- **AIM OF THE TASK**:
The expected output is a copy of every line in the records with the string "showConfig".

BEGIN INPUT

-- ==== Sys2Proof/Machine/Prot.lean ====
section
/-! DEFINITION. Protected settings (R480 to R504): proposals, the hall pass, application, tamper detection. The proposal
slot is PROT_PROP_STAT, PROT_PROP_INFO, PROT_PROP_VAL and PROT_PROP_DIGEST. -/

namespace Sys2Proof.Machine

open Sys2Proof

def State.protEvt (s : State) (f : Fld) : State := s.evt f 0xD0
def State.protCount (s : State) (slot : Nat) : State := s.count PROT_CNT.COUNT slot

/-! Counter slots of R503. -/
def prDenied : Nat := 0
def prCommits : Nat := 1
def prApplied : Nat := 2
def prRefused : Nat := 3
def prTamper : Nat := 4

/-- Is a tamper lockout in force (R501)? -/
def State.lockedOut (s : State) : Bool := s.on TAMPER_STAT.LOCKED_OUT

/-- The identifiers a lockout silences. -/
def portInit (i : Nat) : Bool := decide (i < 0x100)

/-- Does initiator `i` hold PROPOSE, APPROVE (R481, R501)? -/
def State.mayPropose (s : State) (i : Nat) : Bool := s.on PROT_INIT.PROPOSE i && !(s.lockedOut && portInit i)
def State.mayApprove (s : State) (i : Nat) : Bool := s.on PROT_INIT.APPROVE i && !(s.lockedOut && portInit i)

/-! Proposal kinds (R486). -/
def pkInitMap : Nat := 1
def pkSecurePage : Nat := 2
def pkUnitOwner : Nat := 3
def pkDigest : Nat := 4
def pkLifeCycle : Nat := 5
def pkRollback : Nat := 6

/-- The life-cycle transitions of R476. -/
def lcMoves : List (Nat × Nat) := [(0, 1), (0, 2), (0, 4), (1, 2), (1, 4), (2, 3), (2, 4), (3, 4)]

def State.lifeCycle (s : State) : Nat := s.get LDG_STAT.LC

/-- Is a trusted digest zero, that is unset (R468)? -/
def unsetDigest (td : List Nat) : Bool := td.all (· == 0)

/-- Would the map with word `v` for initiator `t` leave a proposer with a different approver (R489)? -/
def State.mapStands (s : State) (t v : Nat) : Bool :=
  let s := s.setRg (PROT_INIT.reg.key t 0) v
  let ps := (List.range 0x102).filter s.mayPropose
  let as := (List.range 0x102).filter s.mayApprove
  ps.any (fun p => as.any (fun a => a != p))

/-- The COMMIT checks of R489: kind, target, reserved bits, and the conditions of each kind. -/
def State.propBad (s : State) (kind target : Nat) (v : List Nat) : Bool :=
  let v0 := v.getD 0 0
  let tail := (v.drop 1).any (· != 0)
  if kind = pkInitMap then decide (0x101 < target) || decide (v0 / 2 ^ 54 ≠ 0) || tail || !s.mapStands target v0
  else if kind = pkSecurePage then decide (15 < target) || decide (v0 / 2 ^ 6 ≠ 0) || tail
  else if kind = pkUnitOwner then
    !unitValid target || decide (3 < getBits v0 4 4) || (decide (7 < getBits v0 0 4) && getBits v0 0 4 != 0xF) ||
      getBits v0 8 8 != 0 || decide (v0 / 2 ^ 32 ≠ 0) || tail
  else if kind = pkDigest then
    decide (1 < target) || (v.drop 4).any (· != 0) ||
      (s.lifeCycle == 2 && unsetDigest (v.take 4) && unsetDigest (if target = 0 then s.ledger.td1 else s.ledger.td0))
  else if kind = pkLifeCycle then
    target != 0 || decide (v0 / 2 ^ 3 ≠ 0) || tail || !lcMoves.contains (s.lifeCycle, v0) ||
      (v0 == 2 && unsetDigest s.ledger.td0 && unsetDigest s.ledger.td1)
  else if kind = pkRollback then
    target != 0 || decide (v0 / 2 ^ 33 ≠ 0) || tail ||
      (s.on LDG_STAT.MIN_EN && bitAt v0 32 && decide (wrapDiff 32 (getBits v0 0 32) s.ledger.genMin < 0)) ||
      (s.lifeCycle == 2 && s.on LDG_STAT.MIN_EN && !bitAt v0 32)
  else true

/-- The proposal record (R490). -/
def propRecord (kind target num proposer boot : Nat) (v : List Nat) : List Nat :=
  [1, kind] ++ beBytes target 2 ++ beBytes num 4 ++ beBytes proposer 2 ++ [0, 0] ++ beBytes boot 4 ++
    (List.range 6).flatMap (fun i => beBytes (v.getD i 0) 8)

/-- The result of a served PROT_CMD in the writer's PROT_CMD_RES (R488). -/
def State.protRes (s : State) (c reason num : Nat) : State :=
  s.setRg ((PROT_CMD_RES.reg.of c).key 0 0) (1 + 2 * b2n (reason != 0) + reason * 4 + num % 2 ^ 32 * 2 ^ 32)

/-- A refused PROT_CMD (R488, R503). -/
def State.protRefuse (s : State) (c reason num : Nat) : State :=
  ((s.protRes c reason num).protEvt PROT_EVT.REFUSED).protCount prRefused

def State.propState (s : State) : Nat := s.get PROT_PROP_STAT.STATE
def State.propNum (s : State) : Nat := s.get PROT_PROP_STAT.PROP_NUM

/-- The slot becomes NONE; the number stays for the next COMMIT (R487, R489). -/
def State.propNone (s : State) : State := s.put PROT_PROP_STAT.STATE 0

/-- An accepted COMMIT of initiator `c` (R489, R490). -/
def State.stage (s : State) (c kind target : Nat) (v : List Nat) : State :=
  let num := if s.propNum + 1 = 2 ^ 32 then 1 else s.propNum + 1
  let dg := sha256 (propRecord kind target num c (s.get LDG_STAT.BOOT_COUNT) v)
  let s := s.setRg (PROT_PROP_STAT.reg.key 0 0) (1 + kind * 2 ^ 2 + target * 2 ^ 6 + c * 2 ^ 16 + num * 2 ^ 32)
  let s := s.setRg (PROT_PROP_INFO.reg.key 0 0) ((s.get GLB_TERM_NUM.TERM + s.get PROT_CFG.EXPIRY_TERMS) % 2 ^ 32 * 2 ^ 32)
  let s := s.forEach (List.range 6) (fun s i => s.put PROT_PROP_VAL.VAL (v.getD i 0) i)
  let s := s.forEach (List.range 4) (fun s i => s.put PROT_PROP_DIGEST.DIGEST (beNat ((dg.drop (8 * i)).take 8)) i)
  let s := ((s.protRes c 0 num).protCount prCommits).protEvt PROT_EVT.STAGED
  s.raise 0xD1

/-- A served COMMIT (R489); `stg` is the captured PROT_STG_CTRL and PROT_STG_VAL. -/
def State.propCommit (s : State) (c num : Nat) (stg : List Nat) : State :=
  let kind := getBits (stg.getD 0 0) 0 4
  let target := getBits (stg.getD 0 0) 16 10
  let v := (stg.drop 1).take 6
  if s.propState = 2 then s.protRefuse c 2 num
  else if s.propBad kind target v then s.protRefuse c 1 num
  else s.stage c kind target v

/-- A served APPROVE (R491); `dg` is the captured PROT_APPROVE_DG. -/
def State.propApprove (s : State) (c num dg : Nat) : State :=
  if s.propState ≠ 1 then s.protRefuse c 3 num
  else if num ≠ s.propNum then s.protRefuse c 4 num
  else if c = s.get PROT_PROP_STAT.PROPOSER then s.protRefuse c 5 num
  else if dg ≠ s.get PROT_PROP_DIGEST.DIGEST 3 then s.protRefuse c 6 num
  else ((s.put PROT_PROP_STAT.STATE 2).put PROT_PROP_INFO.APPROVER c |>.protRes c 0 num).protEvt PROT_EVT.APPROVED

/-- A served CANCEL (R491). -/
def State.propCancel (s : State) (c num : Nat) : State :=
  if s.propState = 0 then s.protRefuse c 3 num
  else if num ≠ s.propNum then s.protRefuse c 4 num
  else s.propNone.protRes c 0 num

/-- A served PROT_CMD word of initiator `c` (R488): `stg` is PROT_STG_CTRL, PROT_STG_VAL[0] to [5], PROT_APPROVE_DG. -/
def State.protCmd (s : State) (c w : Nat) (stg : List Nat) : State :=
  let act := getBits w 0 2
  let num := getBits w 32 32
  if s.mode = 0 ∨ 3 < s.mode then s.protRefuse c 7 num
  else if act = 1 then s.propCommit c num stg
  else if act = 2 then s.propApprove c num (stg.getD 7 0)
  else if act = 3 then s.propCancel c num
  else s

/-- A STAGED proposal expires at the start of the term EXPIRE_TERM names (R487). -/
def State.propExpire (s : State) : State :=
  if s.propState = 1 ∧ s.get PROT_PROP_INFO.EXPIRE_TERM = s.get GLB_TERM_NUM.TERM then
    s.propNone.protEvt PROT_EVT.EXPIRED
  else s

/-! Application (R492, R493). -/

/-- The slot's kind, target and first value. -/
def State.propKind (s : State) : Nat := s.get PROT_PROP_STAT.KIND
def State.propTarget (s : State) : Nat := s.get PROT_PROP_STAT.TARGET
def State.propVal (s : State) (i : Nat) : Nat := s.get PROT_PROP_VAL.VAL i

/-- How many ledger requests the change in the slot makes (R492). -/
def State.propRequests (s : State) : Nat := if pkDigest ≤ s.propKind then 2 else 1

/-- May the approved change apply at this edge (R492)? -/
def State.propDue (s : State) : Bool :=
  s.propState == 2 && s.on GLB_RAIL_STAT.LEDGER_AVAIL && decide (s.ledger.queue.length + s.propRequests ≤ 16)

/-- Show the configuration in force in LDG_STAT. -/
def State.showConfig (s : State) (lc en : Nat) : State :=
  let s := (s.put LDG_STAT.LC lc).put LDG_STAT.MIN_EN en
  (s.put LDG_STAT.TD0_SET (b2n (!unsetDigest s.ledger.td0))).put LDG_STAT.TD1_SET (b2n (!unsetDigest s.ledger.td1))

/-- Request the configuration block that holds the settings now in force (R468). -/
def State.requestConfig (s : State) : State :=
  (s.ldgRequest (.config s.lifeCycle s.ledger.td0 s.ledger.td1 s.ledger.genMin (s.get LDG_STAT.MIN_EN))).1

/-- The log record of an applied change (R494). -/
def State.logChange (s : State) : State :=
  (s.ldgRequest (.log 1 (s.propKind + s.propTarget * 2 ^ 8)
    (s.get PROT_PROP_STAT.PROPOSER + s.get PROT_PROP_INFO.APPROVER * 2 ^ 16 + s.propNum * 2 ^ 32)
    (s.get PROT_PROP_DIGEST.DIGEST 3))).1

/-- The effect of the change in the slot, UNIT_OWNER apart (R486, R493). -/
def State.propEffect (s : State) : State :=
  let k := s.propKind
  let t := s.propTarget
  let v := s.propVal 0
  let lc := s.lifeCycle
  let en := s.get LDG_STAT.MIN_EN
  if k = pkInitMap then s.setRg (PROT_INIT.reg.key t 0) v
  else if k = pkSecurePage then
    (s.setRg (PROT_SECPAGE.reg.key t 0) (v % 2 ^ 32)).wipeStart 2 (2 ^ t)
  else if k = pkDigest then
    let d := (List.range 4).map s.propVal
    let s := if t = 0 then { s with ledger.td0 := d } else { s with ledger.td1 := d }
    (s.showConfig lc en).requestConfig
  else if k = pkLifeCycle then ((s.showConfig v en).requestConfig).wipeStart 1 0xFFFF
  else if k = pkRollback then
    ({ s with ledger.genMin := v % 2 ^ 32 }.showConfig lc (getBits v 32 1)).requestConfig
  else s

/-- What follows an applied change (R493): its log record, APPLIED, the counter and the source. -/
def State.propApplied (s : State) : State :=
  ((s.logChange.propNone.protEvt PROT_EVT.APPLIED).protCount prApplied).raise 0xD2

/-! Tamper (R494, R495, R500, R501). -/

/-- Is ST valid, for a log record: restored from a checkpoint, or set through the sync states? -/
def State.stValid (s : State) : Bool := s.on TIME_STAT.RESTORED || s.on TIME_STAT.STATE

/-- Payload word 2 of a TAMPER record (R494). -/
def State.tamperWord (s : State) : Nat := s.get PWR_AON_CNT.COUNT + s.get LDG_STAT.BOOT_COUNT % 2 ^ 16 * 2 ^ 48

/-- One detection on the tamper inputs of mask `m`, found in one AON_CK cycle (R500, R501). While the main domain is in reset they
are only seen and their records deferred (R495). -/
def State.tamper (s : State) (m : Nat) : State :=
  let s := s.put TAMPER_STAT.SEEN ((s.get TAMPER_STAT.SEEN).lor m)
  if s.chip.mainReset then s.put TAMPER_STAT.LOG_PEND ((s.get TAMPER_STAT.LOG_PEND).lor m)
  else
    let lock := (s.get TAMPER_CFG.LOCKOUT).land m != 0
    let s := s.wipeAll.propNone
    let s := (s.protEvt PROT_EVT.TAMPER).protCount prTamper
    let s := if lock then s.put TAMPER_STAT.LOCKED_OUT 1 else s
    (s.ldgRequest (.log 2 (m + b2n lock * 2 ^ 8) (if s.stValid then s.stNs else 0) s.tamperWord)).1

/-- The log records of the detections deferred under R495, one for each input, with word 1 zero. -/
def State.deferredTampers (s : State) : List LdgBody :=
  ((List.range 8).filter (bitAt (s.get TAMPER_STAT.LOG_PEND))).map (fun j => LdgBody.log 2 (2 ^ j) 0 s.tamperWord)

end Sys2Proof.Machine
end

END INPUT

- **EXPECTED OUTPUT**:
def State.showConfig (s : State) (lc en : Nat) : State :=
    (s.showConfig lc en).requestConfig
  else if k = pkLifeCycle then ((s.showConfig v en).requestConfig).wipeStart 1 0xFFFF
    ({ s with ledger.genMin := v % 2 ^ 32 }.showConfig lc (getBits v 32 1)).requestConfig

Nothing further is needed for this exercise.